Whilst I know this is emotive I feel that it needs to be said, wether its cc or CIO you are technically still leaving the child to cry, the time scale may be different but the effect is the same.

If you're fine with that you're fine with that.

theQuibbler · 09/04/2015 21:17

But good parenting is about figuring out what works for your child. It's a bit strange to be so brainwashed by one particular philosophy that you can't comprehend a different approach might be more beneficial.

I tried controlled crying with my eldest at around a year, for about 5 days, because he was restless sleeper and I thought I should. It was, hands down, the worst week of my life. He cried for 2 hours, slept for 20 mins and then started the whole damn cycle again. He was so distressed he was physically sick. Didn't take much to figure out it wasn't right for him. But it clearly can and does work for other children.

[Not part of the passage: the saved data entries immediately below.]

-- ==== Sys2Proof/Machine/Flags.lean ====
section
/-! DEFINITION. The block has no flags and no condition codes (R33). What stands here instead are the handshake bits: which
command is presented, whether it is accepted, whether it is admitted (R84, R179, R81). -/

namespace Sys2Proof.Machine

/-- `cmd_ready = not BUSY` (R84). -/
def State.cmdReady (s : State) : Bool := !s.busy

/-- `cmd_word`: the word the host presents, number `cp` of its list; none when the list is exhausted (R81). -/
def State.cmdWord (s : State) : Option Word := s.prog[s.cp]?

/-- `cmd_valid` (R84). -/
def State.cmdValid (s : State) : Bool := s.cmdWord.isSome

/-- Whether `rst` is asserted now (R175, R176). -/
def State.inReset (s : State) : Bool := s.rst == some 0

/-- Admission: INIT in every idle state, any other command only when no pin is `UNCONF` (R179). -/
def State.admits (s : State) : Instr → Bool
  | .init => true
  | .set _ _ => s.mode.allConfigured
  | .read => s.mode.allConfigured
  | .pulse => s.mode.allConfigured
  | .wait _ => s.mode.allConfigured

/-- The end of a run: the list is exhausted and the block idle (R81, R191). -/
def State.ended (s : State) : Bool := !s.busy && s.cmdWord.isNone

end Sys2Proof.Machine
end

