-- ==== Sys2Proof/Machine/Ops.lean ====
section
/-! DEFINITION. The named operations: the environment's move (R14), the six micro-operations (R13), the procedures
SetSignal (R93) and PulseClock (R110), accepting and completing a command (R84), and the reset event (R175, R176). The block
takes no exception and returns from none (R155); the reset event is the one thing that stops a command. -/

namespace Sys2Proof.Machine

/-! ### The environment -/

/-- The environment's next move: the oldest queued one, else a free one (log 9). -/
def Env.next (e : Env) : EnvMove :=
  match e.script with
  | m :: _ => m
  | [] => Config.freeMove e.draws

/-- The environment moves: the clock never decreases (R36), the TDO line is presented anew (R35). -/
def Env.move (e : Env) : Env where
  now := e.now + e.next.advance
  tdo := e.next.tdo
  script := e.script.tail
  draws := e.draws + 1

/-- The environment after `n` moves. -/
def Env.after : Nat → Env → Env
  | 0, e => e
  | n + 1, e => Env.after n e.move

/-! ### Micro-operations -/

/-- One micro-operation: the environment has moved since the one before (R14), then `f` happens at once (log 18). Once `rst`
is asserted no further micro-operation happens (R176). -/
def microOp (f : State → State) (s : State) : State :=
  match s.rst with
  | some 0 => s
  | some (k + 1) => f { s with rst := some k, env := s.env.move }
  | none => f { s with env := s.env.move }

/-- Appends an event to the trace (R37). -/
def State.log (s : State) (e : Event) : State := { s with tr := s.tr ++ [e] }

/-- `ConfigurePin(s, m)` (R13, R162). -/
def configurePin (sig : Signal) (m : PinMode) : State → State :=
  microOp fun s => { s with mode := s.mode.set sig m }.log (.cfg sig m)

/-- `PadWrite(s, v)`: one bit, no other pad (R13, R55). -/
def padWrite (sig : OutSignal) (v : Level) : State → State :=
  microOp fun s => { s with lvl := s.lvl.set sig v }.log (.write sig v)

/-- `Settle()`: changes no pin and no register (R13, R94). -/
def settle : State → State :=
  microOp fun s => s.log .settle

/-- `PadSample()`: the bit on the TDO pad at this instant, and nothing kept (R13, R28, R56). -/
def padSample (s : State) : Level × State :=
  let s := microOp (fun s => s.log (.sample (sampledLevel s.env.tdo))) s
  (sampledLevel s.env.tdo, s)

/-- `Now()`: the elapsed-time clock (R13, R36). -/
def readClock (s : State) : Nat × State :=
  let s := microOp (fun s => s.log (.now s.env.now)) s
  (s.env.now, s)

/-- `Sleep(ms)` up to the moment the block is asleep; `sleepPoll` of the Timing Engine is the rest (R13, R163). -/
def sleepCall (ms : BitVec 23) : State → State :=
  microOp fun s => s.log (.sleep ms.toNat)

/-! ### Procedures -/

/-- `SetSignal(sig, v)` (R93): a settle delay after a TCK write only (R94); TDO (R96; unsafe; log 20) and the codes 4 to 255
(R95) do nothing. -/
def setSignal (sig : BitVec 8) (v : Level) (s : State) : State :=
  match signalOfCode sig with
  | some .tck => settle (padWrite .tck v s)
  | some .tms => padWrite .tms v s
  | some .tdi => padWrite .tdi v s
  | some .tdo => s
  | none => s

/-- `SUB <- n` (R31). -/
def State.atSub (s : State) (n : BitVec 2) : State := { s with sub := n }

/-- The record of a `PulseClock()` execution whose first event is the next one of `TR` (R38; log 5). -/
def State.markPulse (s : State) : State := { s with pulseAt := s.pulseAt ++ [s.tr.length] }

/-- `PulseClock()` (R110): `SetSignal(TCK, 0)`, `SetSignal(TCK, 1)`, written as its four micro-operations with `SUB` before
each (R31), and recorded as one execution (R38). `SUB` stays 3 at the end (DEDUCED from "`SUB` goes 0, 1, 2, 3", unsafe; log
15). -/
def pulseClock (s : State) : State :=
  let s := padWrite .tck 0 (s.markPulse.atSub 0)
  let s := settle (s.atSub 1)
  let s := padWrite .tck 1 (s.atSub 2)
  settle (s.atSub 3)

/-! ### Reset -/

/-- The reset event (R175): the straps are sampled and the block is as R40 says. The environment and the host's list are not
the block's to change; the host starts its list anew (DEDUCED from R191, unsafe; log 16). Ill-formed straps are refused (R21
to R23). -/
def resetEvent (s : State) : Host.Outcome State Fault Refusal :=
  match s.straps.sample with
  | some c => .next (State.released s.straps c s.env s.prog)
  | none => .refused .illFormedConfiguration

/-! ### Commands -/

/-- Acceptance: `BUSY <- 1`, `CUR <- cmd_word` (R84). -/
def accept (i : Instr) (s : State) : State :=
  { s with busy := true, cur := encode i, done := false, rdata := none }

/-- The end of a command: `done` with the result, `BUSY <- 0` (R84), and the host's `cp <- cp + 1` (R81; log 19, log 23). A command that
`rst` has cut short does not complete (R176). -/
def finish (result : Option Level) (s : State) : Host.Outcome State Fault Refusal :=
  if s.inReset then resetEvent s
  else .next { s with busy := false, done := true, rdata := result, cp := s.cp + 1 }

/-- A command that has to go on later leaves the block `BUSY`, unless `rst` has cut it short (R176). -/
def suspend (s : State) : Host.Outcome State Fault Refusal :=
  if s.inReset then resetEvent s else .next s

/-- A command presented to the block: not accepted while `BUSY` (R84), refused before INIT (R179), else accepted and run. -/
def issue (i : Instr) (run : State → Host.Outcome State Fault Refusal) (s : State) :
    Host.Outcome State Fault Refusal :=
  if s.busy then .next s
  else if s.admits i then run (accept i s)
  else .refused .pinsUnconfigured

end Sys2Proof.Machine
end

I don't understand why it has to be one or the other. You just need to be responsive to the needs of your own child and not tell other people what to do. And I don't need much sleep anyway so quickly realised I was far more distressed and upset at having to deal with a crying and sick baby than carrying on co- sleeping and being woken up 3/4 times a night for quick feeds/cuddles back to sleep.

Skeeter3 · 09/04/2015 21:23

While I'm at it, the sleep deprivation used in torture is literally ZERO sleep for days on end, with physical punishment (electrocution, water boarding, breaking fingers etc) to prevent the person from sleeping.

Broken sleep of (typical) parenthood whilst could still be called sleep deprivation is not comparable to torture (might feel like you're being tortured but you're not).

Also Scrummy it sounds a bit like you may have been suffering from depression at that time, potentially not related to lack of sleep, most likely worsened by it. Might that be a possibility?

AldiQ7 · 09/04/2015 21:24

OTheHugeManatee is spot on.

ScrumpyBetty · 09/04/2015 21:24

skeeter what is your point, I think we all know how controlled crying works? Is your point that it is harmful to the child? Because there is no hard evidence to prove that.

Many parents, like myself, resort to CC as a last resort failing many other methods, and after much consideration of what to do. It is not something that we, nor other parents, did lightly.

OP posts:
Skeeter3 · 09/04/2015 21:27

No point other than semantics, I'm a bit of a pedant I'm afraid.

People equate leaving your child to cry solely with CIO, whilst cc does this also.

OTheHugeManatee · 09/04/2015 21:27

the time scale may be different but the effect is the same.

And what is the effect produced by leaving a child to cry, that is the same whether the crying lasts five minutes or several hours?

And does this effect obtain regardless of the developmental stage?